__EXERCISE DIRECTIONS__
Return all lines below containing the word "State".

__DATASET RECORDS__
-- ==== Sys2Proof/Machine/PortEvents.lean ====
section
/-!
DEFINITION. The commands of the host link port's pins (R169 to R172, R180).
-/

namespace Sys2Proof.Machine

/-- CHIP_SELECT_FALL (R170); a fall with CSN low already is none (log 3). -/
def execChipSelectFall (s : State) : Answer := .next (s.modPort Port.fall)

/-- CHIP_SELECT_RISE (R169): the bits of SDI make bytes, most significant first; a part byte at their end is none
(log 5). -/
def execChipSelectRise (sdi : List Bool) (s : State) : Answer := .next (rise (wholeBytes sdi) s)

/-- HARDWARE_RESET (R180, log 7). At the fall of RESETN no contact is read; at its release the window is the one that the
port holds. -/
def execHardwareReset (moment : ResetMoment) (contacts : PerLane Contact) (csnLow : Bool) (s : State) : Answer :=
  .next
    (match moment with
    | .powerOn => powerOn contacts csnLow s
    | .held => holdReset s
    | .released => releaseReset contacts s)

end Sys2Proof.Machine
end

__ANSWER FOR THE TASK__
def execChipSelectFall (s : State) : Answer := .next (s.modPort Port.fall)
def execChipSelectRise (sdi : List Bool) (s : State) : Answer := .next (rise (wholeBytes sdi) s)
def execHardwareReset (moment : ResetMoment) (contacts : PerLane Contact) (csnLow : Bool) (s : State) : Answer :=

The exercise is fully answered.